That is why the claim should not be read as a real military picture. It should be read as psychological warfare. The regime is not simply saying, “look at our soldiers.” It is saying: “fear our scale.”
Tehran is not showing an army — it is staging the feeling of an endless mass
Tehran understands the power of the image. A clip from a religious gathering, a state ceremony, a funeral, a Basij mobilization or an organized regime march can be edited and algorithmically amplified until it looks like national military mobilization.
The Basij is not imaginary. It is a real paramilitary force inside the Islamic Revolutionary Guard Corps ecosystem, built as an ideologically charged militia with a role in regime mobilization and internal control. But that does not mean every image of a crowd is a real war mobilization. It does not mean every gathering equals military power.

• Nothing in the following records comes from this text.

/-- A store writes below 65536, so data memory stays canonical. -/
theorem exec_keeps_dm_wf {i : Instr} {s t : State} (h : exec i s = .next t) (hwf : s.dm.wf = true) :
    t.dm.wf = true := by
  cases hi : i.isStore with
  | false => rwa [exec_dm_of_not_isStore h hi]
  | true =>
    obtain ⟨off, ⟨-, hdm⟩ | ⟨-, hdm⟩⟩ := exec_dm_of_isStore h hi <;>
      rw [hdm] <;> exact Memory.wf_write _ hwf (s.pagedAddr off).isLt

/-- An instruction keeps the invariant: it runs without a fault record and writes none, and the load port
was closed before it. -/
theorem exec_keeps_inv {i : Instr} {s t : State} (hs : s.Inv) (hr : s.running)
    (h : exec i s.closeLoad = .next t) : t.Inv := by
  obtain ⟨hf, hpm, hdm, -, -, -⟩ := hs
  have hnofault : t.faulted = none := (exec_faulted h).trans hr.1
  have hclosed : t.loadOpen ≠ true := Bool.eq_false_iff.mp (exec_loadOpen h)
  have hpm' : t.pm.wf = true := by rwa [exec_pm h]
  exact ⟨exec_keeps_legal_f h hf, hpm', exec_keeps_dm_wf h hdm, fun ⟨_, hfail⟩ => hfail hnofault,
    fun hopen => absurd hopen hclosed, State.faultRecordTrue_of_none hnofault⟩

/-- R132, R133: taking UnimplementedOpcode keeps the invariant: it records the byte at PC and PC itself. -/
theorem raiseUnimplementedOpcode_keeps_inv {s : State} (hs : s.Inv) (hr : s.running)
    (hop : s.readProgram s.pc ∉ opcodes) :
    (s.closeLoad.raiseUnimplementedOpcode (s.readProgram s.pc)).Inv := by
  obtain ⟨hf, hpm, hdm, -, -, -⟩ := hs
  have hnothalted : s.halted ≠ true := Bool.eq_false_iff.mp hr.2
  have htrue : (s.closeLoad.raiseUnimplementedOpcode (s.readProgram s.pc)).faultRecordTrue = true := by
    simpa [State.faultRecordTrue, State.readProgram] using hop
  have hclosed : (s.closeLoad.raiseUnimplementedOpcode (s.readProgram s.pc)).loadOpen ≠ true :=
    Bool.false_ne_true
  exact ⟨hf, hpm, hdm, fun ⟨hhalted, _⟩ => hnothalted hhalted, fun hopen => absurd hopen hclosed, htrue⟩

/-- Settles O36: the three cases of a step. -/
theorem everyStepKeepsTheInvariant : Obligations.EveryStepKeepsTheInvariant := by
  intro s t hs h
  obtain ⟨-, rfl⟩ | ⟨hr, i, rest, -, hexec⟩ | ⟨hr, op, hd, rfl⟩ := step_cases h
  · exact hs
  · exact exec_keeps_inv hs hr hexec
  · exact raiseUnimplementedOpcode_keeps_inv hs hr (notMem_opcodes_of_decode hd)

/-- A load keeps the invariant: an open port means a running CORE, and the image is written byte by byte. -/
theorem load_keeps_inv {s t : State} {image : List Byte} (hs : s.Inv) (h : load image s = .next t) :
    t.Inv := by
  obtain ⟨hf, hpm, hdm, hstop, hport, -⟩ := hs
  obtain ⟨hopen, -, rfl⟩ := load_next h
  exact ⟨hf, Memory.wf_writeBytes hpm _ _, hdm, hstop, hport,
    State.faultRecordTrue_of_none (hport hopen).1⟩

/-- Settles O37: a startup is a load after reset, and a reset answers the reset state. -/
theorem portsKeepTheInvariant : Obligations.PortsKeepTheInvariant := by
  refine fun s t image => ⟨load_keeps_inv, load_keeps_inv resetMeetsTheInvariant, fun h => ?_⟩
  cases h
  exact resetMeetsTheInvariant

end Sys2Proof.Machine

/-! A memory in canonical form is determined by its bytes (20_memory.md section 1; entry 20). -/

namespace Sys2Proof.Machine

/-- The first listed byte is not 0x00, so no memory that starts above its address reads alike. -/
theorem Memory.not_wfFrom_succ_of_read_eq {lo k : Nat} {v : Byte} {m n : Memory}
    (hm : Memory.wfFrom lo ((k, v) :: m) = true)
    (h : ∀ a, a < 65536 → Memory.read ((k, v) :: m) a = n.read a) : Memory.wfFrom (k + 1) n ≠ true := by
  intro hn
  obtain ⟨-, hk, hv, -⟩ := (Memory.wfFrom_cons lo k v m).mp hm
  have hread := h k hk
  rw [Memory.read_cons, if_pos rfl, Memory.read_below hn (Nat.lt_succ_self k)] at hread
  exact hv hread

theorem Memory.eq_of_read_eq {lo : Nat} {m n : Memory} (hm : Memory.wfFrom lo m = true)
    (hn : Memory.wfFrom lo n = true) (h : ∀ a, a < 65536 → m.read a = n.read a) : m = n := by
  induction m generalizing lo n with
  | nil =>
    cases n with
    | nil => rfl
    | cons d n => exact absurd rfl (Memory.not_wfFrom_succ_of_read_eq hn fun a ha => (h a ha).symm)
  | cons c m ih =>
    cases n with
    | nil => exact absurd rfl (Memory.not_wfFrom_succ_of_read_eq hm h)
    | cons d n =>
      obtain ⟨k, v⟩ := c
      obtain ⟨l, w⟩ := d
      obtain ⟨-, hk, hv, hm'⟩ := (Memory.wfFrom_cons lo k v m).mp hm
      obtain ⟨-, hl, hw, hn'⟩ := (Memory.wfFrom_cons lo l w n).mp hn
      have hkl : ¬ k < l := fun hlt => Memory.not_wfFrom_succ_of_read_eq hm h
        ((Memory.wfFrom_cons _ l w n).mpr ⟨hlt, hl, hw, hn'⟩)
      have hlk : ¬ l < k := fun hlt => Memory.not_wfFrom_succ_of_read_eq hn (fun a ha => (h a ha).symm)
        ((Memory.wfFrom_cons _ k v m).mpr ⟨hlt, hk, hv, hm'⟩)
      obtain rfl : k = l := by omega
      obtain rfl : v = w := by simpa [Memory.read_cons] using h k hk
      have htail (a : Nat) (ha : a < 65536) : Memory.read m a = Memory.read n a := by
        by_cases hak : k = a
        · subst hak
          rw [Memory.read_below hm' (Nat.lt_succ_self k), Memory.read_below hn' (Nat.lt_succ_self k)]
        · simpa [Memory.read_cons, hak] using h a ha
      rw [ih hm' hn' htail]

/-- Settles O38: the canonical form is the one from address 0 on. -/
theorem canonicalMemoriesThatReadAlikeAreEqual : Obligations.CanonicalMemoriesThatReadAlikeAreEqual :=
  fun _ _ => Memory.eq_of_read_eq

/-! The addresses of 20_memory.md section 2, and reading back what was stored there. -/

/-- R46, R47: joining two bytes is a shift and an or. -/
theorem append_eq_shiftLeft_or (hi lo : Byte) :
    (hi ++ lo : Addr) = (hi.setWidth 16 <<< 8) ||| lo.setWidth 16 := by
  rw [BitVec.append_def, BitVec.shiftLeftZeroExtend_eq]
  rfl

/-- Settles O47: the paged address and the pair A:B are joined bytes. -/
theorem pagedAddressStaysInItsPage : Obligations.PagedAddressStaysInItsPage := by
  intro s off
  have hpaged : (s.pagedAddr off).toNat = 256 * s.p.toNat + off.toNat := pair_toNat s.p off
  have hoff := off.isLt
  exact ⟨append_eq_shiftLeft_or s.p off, hpaged, by omega, pair_toNat s.a s.b, zext16_toNat off⟩

/-- Settles O46: all the loads read the byte at the address P:off, which STAP stored. -/
theorem storedByteIsReadBackInEveryMode : Obligations.StoredByteIsReadBackInEveryMode := by
  intro s off hwf
  have hread : ((s.advance 2).storePaged off s.a).memRead (s.p ++ off) = s.a :=
    State.memRead_storePaged_same (s := s.advance 2) hwf off s.a
  exact ⟨_, exec_stap off s, ⟨_, exec_ldap off _, hread⟩, ⟨_, exec_ldbp off _, hread⟩,
    ⟨_, exec_ldpp off _, hread⟩, ⟨_, exec_ldad _ _, hread⟩, ⟨_, exec_ldax _, hread⟩,
    ⟨_, exec_ldbx _, hread⟩⟩

/-! The laws of 45_arithmetic.md section 3. -/

/-- R111: the sum modulo 256 is the sum of bytes. -/
theorem add8_fst (x y : Byte) : (add8 x y).1 = x + y := by
  apply BitVec.eq_of_toNat_eq
  rw [add8_fst_toNat, BitVec.toNat_add]

theorem add8_comm (x y : Byte) : add8 x y = add8 y x := by
  rw [add8, add8, Nat.add_comm]

/-- R113: where F is 0x00 or 0x01, bit 0 of B + F is whether bit 0 of B differs from the carry. -/
theorem State.adcOperand_of_legal {s : State} (hf : s.f = 0x00#8 ∨ s.f = 0x01#8) :
    s.adcOperand = if s.b[0] = s.f[0] then 0#8 else 1#8 := by
  have hb : s.b[0] = decide (s.b.toNat % 2 = 1) := by
    rw [BitVec.getElem_eq_testBit_toNat, Nat.testBit_zero]
  apply BitVec.eq_of_toNat_eq
  rw [State.adcOperand_toNat, hb]
  obtain hb2 | hb2 := Nat.mod_two_eq_zero_or_one s.b.toNat <;> obtain hf | hf := hf <;>
    simp [hf, hb2, Nat.add_mod]
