-- ==== Sys2Proof/Machine/Operands.lean ====
section
/-! DEFINITION. Operand forms: XOR's effective address and the two pieces of a sprite byte (spec/20_memory.md rules R53
to R56, R193), the physical column of a row and the nibbles of a column address (R93, R170), and the loading of the
operand latches (R25, R81, R86). -/

namespace Sys2Proof.Machine

/-- `col_offset = X mod 8` (R53). -/
def colOffset (x : Byte) : Nat := x.toNat % 8

/-- `byte_index = (X mod 64) div 8` (R53). -/
def byteIndex (x : Byte) : Nat := x.toNat % 64 / 8

/-- The second byte of a straddling access: `(byte_index + 1) mod 8`, in the same row (R55). -/
def nextByteIndex (x : Byte) : Nat := (byteIndex x + 1) % 8

/-- The row of sprite byte `i`: `(Y + i) mod 32`, on the mathematical sum (R56, ROW_POLICY = wrap). -/
def rowOf (y : Byte) (i : Nat) : Nat := (y.toNat + i) % 32

/-- The piece of sprite byte `s` that lands in byte `byte_index`: `s >> off`, all of `s` when `off` is 0 (R54, R55). -/
def firstPiece (x s : Byte) : Byte := s >>> colOffset x

/-- The piece of `s` that lands in the next byte: `(s << (8 - off))[7:0]`, for `off` in 1 to 7 (R55). -/
def secondPiece (x s : Byte) : Byte := s <<< (8 - colOffset x)

/-- `PhysCol(row) = 2 * (31 - (row mod 32))` (R170). -/
def physCol (row : Nat) : Nat := 2 * (31 - row % 32)

/-- The low nibble of a column address, `a mod 16` (R93). -/
def addrLo (a : Nat) : Nibble := BitVec.ofNat 4 (a % 16)

/-- The high nibble of a column address, `a div 16` (R93). -/
def addrHi (a : Nat) : Nibble := BitVec.ofNat 4 (a / 16)

/-- The column at which sprite byte `i`'s row is rendered first or second (R176). -/
def rowColumn (y : Byte) (i : Nat) (second : Bool) : Nat :=
  if second then physCol (rowOf y i) + 1 else physCol (rowOf y i)

/-- The operand latches loaded with an operation that has only an opcode. Fields the descriptor does not carry keep
what the latches held. -/
def loadOp (old : Operands) (opcode : Byte) : Operands := { old with op := opcode }

/-- The operand latches loaded with an XOR descriptor (R25, R81). -/
def loadXor (old : Operands) (x y : Byte) (sprite : List Byte) : Operands :=
  { old with op := 0x02#8, x := x, y := y, n := BitVec.ofNat 8 sprite.length, sprite := sprite }

/-- The operand latches loaded with a SET_KEYMAP descriptor (R25, R81). -/
def loadTable (old : Operands) (t : Keymap) : Operands := { old with op := 0x05#8, table := t }

end Sys2Proof.Machine
end

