-- ==== Sys2Proof/Laws/Frames.lean ====
section
/-! SUPPORT. What every procedure can do to the state, whatever the environment answers: it appends to the trace, takes one
answer for each exchange, and changes nothing but the framebuffer and the latches. -/

namespace Sys2Proof.Machine

/-- `t` is `s` after some exchanges that changed at most the framebuffer and the latches. -/
def Exchanged (s t : State) : Prop :=
  ∃ es : List Event, t.log = es.reverse ++ s.log ∧ t.env = s.env.drop es.length ∧ t.keymap = s.keymap ∧
    t.operands = s.operands ∧ t.result = s.result ∧ t.seq = s.seq ∧ t.cmdIn = s.cmdIn ∧ t.responses = s.responses

/-- `t` is `s` after exchanges of the display side: the framebuffer stays, and so do the columns. -/
def DisplaySide (s t : State) : Prop := t.fb = s.fb ∧ t.out.cols = s.out.cols

/-- `t` is `s` after exchanges of the keypad side: the framebuffer stays, and so do the display's three lines. -/
def KeypadSide (s t : State) : Prop :=
  t.fb = s.fb ∧ t.out.cs = s.out.cs ∧ t.out.dc = s.out.dc ∧ t.out.rst = s.out.rst

theorem Exchanged.refl (s : State) : Exchanged s s := ⟨[], rfl, rfl, rfl, rfl, rfl, rfl, rfl, rfl⟩

theorem Exchanged.trans {s t u : State} (h : Exchanged s t) (g : Exchanged t u) : Exchanged s u := by
  obtain ⟨es, h1, h2, h3, h4, h5, h6, h7, h8⟩ := h
  obtain ⟨fs, g1, g2, g3, g4, g5, g6, g7, g8⟩ := g
  refine ⟨es ++ fs, ?_, ?_, g3.trans h3, g4.trans h4, g5.trans h5, g6.trans h6, g7.trans h7, g8.trans h8⟩
  · rw [g1, h1]; simp
  · rw [g2, h2]; simp [List.drop_drop]

theorem DisplaySide.trans {s t u : State} (h : DisplaySide s t) (g : DisplaySide t u) : DisplaySide s u :=
  ⟨g.1.trans h.1, g.2.trans h.2⟩

theorem KeypadSide.trans {s t u : State} (h : KeypadSide s t) (g : KeypadSide t u) : KeypadSide s u :=
  ⟨g.1.trans h.1, g.2.1.trans h.2.1, g.2.2.1.trans h.2.2.1, g.2.2.2.trans h.2.2.2⟩

/-- One exchange with some latches after it. -/
theorem Exchanged.of_upto (s : State) (es : List Event) (o : Latches) : Exchanged s (s.upto es o) :=
  ⟨es, rfl, rfl, rfl, rfl, rfl, rfl, rfl, rfl⟩

/-! The primitive exchanges. -/

theorem pinWrite_cases (l : Line) (v : Level) (s : State) :
    pinWrite l v s = (.ok (), s.upto [.wrote l v] (s.out.set l v)) ∨
    pinWrite l v s = (.err l.kind, s.upto [.writeFailed l v] (s.out.set l (Config.freeLevel s.log.length))) := by
  by_cases h : s.answerAt 0 = .fails
  · exact .inr (pinWrite_fails l v h)
  · exact .inl (pinWrite_ok l v h)

theorem pinRead_cases (r : Line4) (s : State) :
    (∃ v, pinRead r s = (.ok v, s.upto [.read r v] s.out)) ∨
    pinRead r s = (.err .pinRead, s.upto [.readFailed r] s.out) := by
  by_cases h : s.answerAt 0 = .fails
  · exact .inr (pinRead_fails r h)
  · exact .inl ⟨_, pinRead_ok r h⟩

theorem busWrite_cases (bytes : List Byte) (s : State) :
    busWrite bytes s = (.ok (), s.upto [.sent bytes] s.out) ∨
    busWrite bytes s = (.err .busWrite, s.upto [.sendFailed bytes] s.out) := by
  by_cases h : s.answerAt 0 = .fails
  · exact .inr (busWrite_fails bytes h)
  · exact .inl (busWrite_ok bytes h)

theorem delay_cases (s : State) :
    delay s = (.ok (), s.upto [.waited 500] s.out) ∨ delay s = (.err .delay, s.upto [.waitFailed 500] s.out) := by
  by_cases h : s.answerAt 0 = .fails
  · exact .inr (delay_fails h)
  · exact .inl (delay_ok h)

theorem pinWrite_exchanged (l : Line) (v : Level) : Always Exchanged (pinWrite l v) := by
  intro s
  rcases pinWrite_cases l v s with h | h <;> rw [h] <;> exact Exchanged.of_upto _ _ _

theorem pinRead_exchanged (r : Line4) : Always Exchanged (pinRead r) := by
  intro s
  rcases pinRead_cases r s with ⟨v, h⟩ | h <;> rw [h] <;> exact Exchanged.of_upto _ _ _

theorem busWrite_exchanged (bytes : List Byte) : Always Exchanged (busWrite bytes) := by
  intro s
  rcases busWrite_cases bytes s with h | h <;> rw [h] <;> exact Exchanged.of_upto _ _ _

theorem delay_exchanged : Always Exchanged delay := by
  intro s
  rcases delay_cases s with h | h <;> rw [h] <;> exact Exchanged.of_upto _ _ _

/-- A write of a control line stays on the display side. -/
theorem pinWrite_displaySide {l : Line} (v : Level) (hl : ∀ c, l ≠ .col c) : Always DisplaySide (pinWrite l v) := by
  intro s
  rcases pinWrite_cases l v s with h | h <;> rw [h] <;> refine ⟨rfl, ?_⟩ <;>
    cases l <;> first | rfl | exact absurd rfl (hl _)

theorem busWrite_displaySide (bytes : List Byte) : Always DisplaySide (busWrite bytes) := by
  intro s
  rcases busWrite_cases bytes s with h | h <;> rw [h] <;> exact ⟨rfl, rfl⟩

theorem pinWrite_keypadSide (c : Line4) (v : Level) : Always KeypadSide (pinWrite (.col c) v) := by
  intro s
  rcases pinWrite_cases (.col c) v s with h | h <;> rw [h] <;> exact ⟨rfl, rfl, rfl, rfl⟩

theorem pinRead_keypadSide (r : Line4) : Always KeypadSide (pinRead r) := by
  intro s
  rcases pinRead_cases r s with ⟨v, h⟩ | h <;> rw [h] <;> exact ⟨rfl, rfl, rfl, rfl⟩

theorem delay_keypadSide : Always KeypadSide delay := by
  intro s
  rcases delay_cases s with h | h <;> rw [h] <;> exact ⟨rfl, rfl, rfl, rfl⟩

/-! The display procedures. -/

/-- A transaction does what its four exchanges do, in any relation that composes. -/
theorem Always.transaction {R : State → State → Prop} (htrans : ∀ {a b c}, R a b → R b c → R a c)
    (hcs : ∀ v, Always R (pinWrite .cs v)) (hdc : ∀ v, Always R (pinWrite .dc v)) (hbus : ∀ b, Always R (busWrite b))
    (mode : Level) (bytes : List Byte) : Always R (transaction mode bytes) := by
  intro s
  have hbody : Always R (transactionBody mode bytes) := Always.andThen (R := R) htrans (hdc mode) (fun _ => hbus bytes)
  unfold Machine.transaction
  have h1 := hcs .low s
  cases hp : pinWrite .cs .low s with
  | mk y s1 =>
    rw [hp] at h1
    cases y with
    | err k => exact h1
    | ok v =>
      have h2 := hbody s1
      simp only
      cases hb : transactionBody mode bytes s1 with
      | mk z s2 =>
        rw [hb] at h2
        have h3 := htrans (htrans h1 h2) (hcs .high s2)
        cases z with
        | err k => exact h3
        | ok w => exact h3

theorem transaction_exchanged (mode : Level) (bytes : List Byte) : Always Exchanged (transaction mode bytes) :=
  Always.transaction (R := Exchanged) Exchanged.trans (pinWrite_exchanged _) (pinWrite_exchanged _) busWrite_exchanged
    mode bytes

theorem transaction_displaySide (mode : Level) (bytes : List Byte) : Always DisplaySide (transaction mode bytes) :=
  Always.transaction (R := DisplaySide) DisplaySide.trans (fun v => pinWrite_displaySide v (by simp))
    (fun v => pinWrite_displaySide v (by simp)) busWrite_displaySide mode bytes

theorem writeColumn_exchanged (a : Nat) (payload : List Byte) : Always Exchanged (writeColumn a payload) :=
  Always.andThen (R := Exchanged) Exchanged.trans
    (Always.andThen (R := Exchanged) Exchanged.trans (transaction_exchanged _ _) (fun _ => transaction_exchanged _ _))
    (fun _ => transaction_exchanged _ _)

theorem writeColumn_displaySide (a : Nat) (payload : List Byte) : Always DisplaySide (writeColumn a payload) :=
  Always.andThen (R := DisplaySide) DisplaySide.trans
    (Always.andThen (R := DisplaySide) DisplaySide.trans (transaction_displaySide _ _)
      (fun _ => transaction_displaySide _ _))
    (fun _ => transaction_displaySide _ _)

theorem renderRow_exchanged (row : Nat) : Always Exchanged (renderRow row) := fun s =>
  Always.andThen (R := Exchanged) Exchanged.trans (writeColumn_exchanged _ _) (fun _ => writeColumn_exchanged _ _) s

theorem renderRow_displaySide (row : Nat) : Always DisplaySide (renderRow row) := fun s =>
  Always.andThen (R := DisplaySide) DisplaySide.trans (writeColumn_displaySide _ _)
    (fun _ => writeColumn_displaySide _ _) s

/-! The keypad procedures. -/

theorem Always.readRows {R : State → State → Prop} (hrefl : ∀ a, R a a) (htrans : ∀ {a b c}, R a b → R b c → R a c)
    (hread : ∀ r, Always R (pinRead r)) : Always R readRows := by
  have h : ∀ (l : List Line4) (rows : BitVec 4), Always R (readRowsFrom l rows) := by
    intro l
    induction l with
    | nil => exact fun _ s => hrefl s
    | cons r rest ih => exact fun _ => Always.andThen (R := R) htrans (hread r) (fun _ => ih _)
  exact h lines4 0#4

/-- The scan does what its exchanges do, in any relation that composes. -/
theorem Always.scan {R : State → State → Prop} (hrefl : ∀ a, R a a) (htrans : ∀ {a b c}, R a b → R b c → R a c)
    (hread : ∀ r, Always R (pinRead r)) (hcol : ∀ c v, Always R (pinWrite (.col c) v)) (hdelay : Always R delay) :
    Always R scan := by
  have hcols : ∀ l : List Line4, Always R (scanColumns l) := by
    intro l
    induction l with
    | nil => exact fun s => hrefl s
    | cons c rest ih =>
      refine Always.andThen (R := R) htrans (hcol c .high) (fun _ => Always.andThen (R := R) htrans hdelay (fun _ =>
        Always.andThen (R := R) htrans (Always.readRows (R := R) hrefl htrans hread) (fun rows s => ?_)))
      cases decodeOneHot rows with
      | some r => exact hrefl s
      | none => exact Always.andThen (R := R) htrans (hcol c .low) (fun _ => ih) s
  exact Always.andThen (R := R) htrans (Always.forEach (R := R) hrefl htrans lines4 (fun c => hcol c .low))
    (fun _ => hcols lines4)

/-- The restoration does what its four writes do. -/
theorem restore_always {R : State → State → Prop} (hrefl : ∀ a, R a a) (htrans : ∀ {a b c}, R a b → R b c → R a c)
    (hcol : ∀ c v, Always R (pinWrite (.col c) v)) (s : State) : R s (restore s).2 := by
  have h : ∀ (l : List Line4) (first : Option Kind) (s : State), R s (restoreFrom l first s).2 := by
    intro l
    induction l with
    | nil => exact fun _ s => hrefl s
    | cons c rest ih =>
      intro first s
      have h1 := hcol c .high s
      unfold restoreFrom
      cases hp : pinWrite (.col c) .high s with
      | mk y s1 =>
        rw [hp] at h1
        cases y with
        | ok v => exact htrans h1 (ih _ s1)
        | err k => exact htrans h1 (ih _ s1)
  exact h lines4 none s

end Sys2Proof.Machine
end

Britannica’s overview of the Basij
This is the point: the regime can use real structures to manufacture an exaggerated image. It can take real crowds, real symbols, real ceremonies and real ideological discipline, then present them as something far larger than they are operationally.
That is not casual exaggeration. It is a strategy of visibility.
Why Tehran needs the “digital victory”
Digital mobilization is not directed only at the West. It is aimed first at Iran itself.
A pressured regime must convince its own population that it remains untouchable. It must convince frightened, tired or angry citizens that the state machine still controls the country. It must convince its own officers that the command chain has not broken. It must convince proxies that Tehran remains a center of power, not a wounded headquarters.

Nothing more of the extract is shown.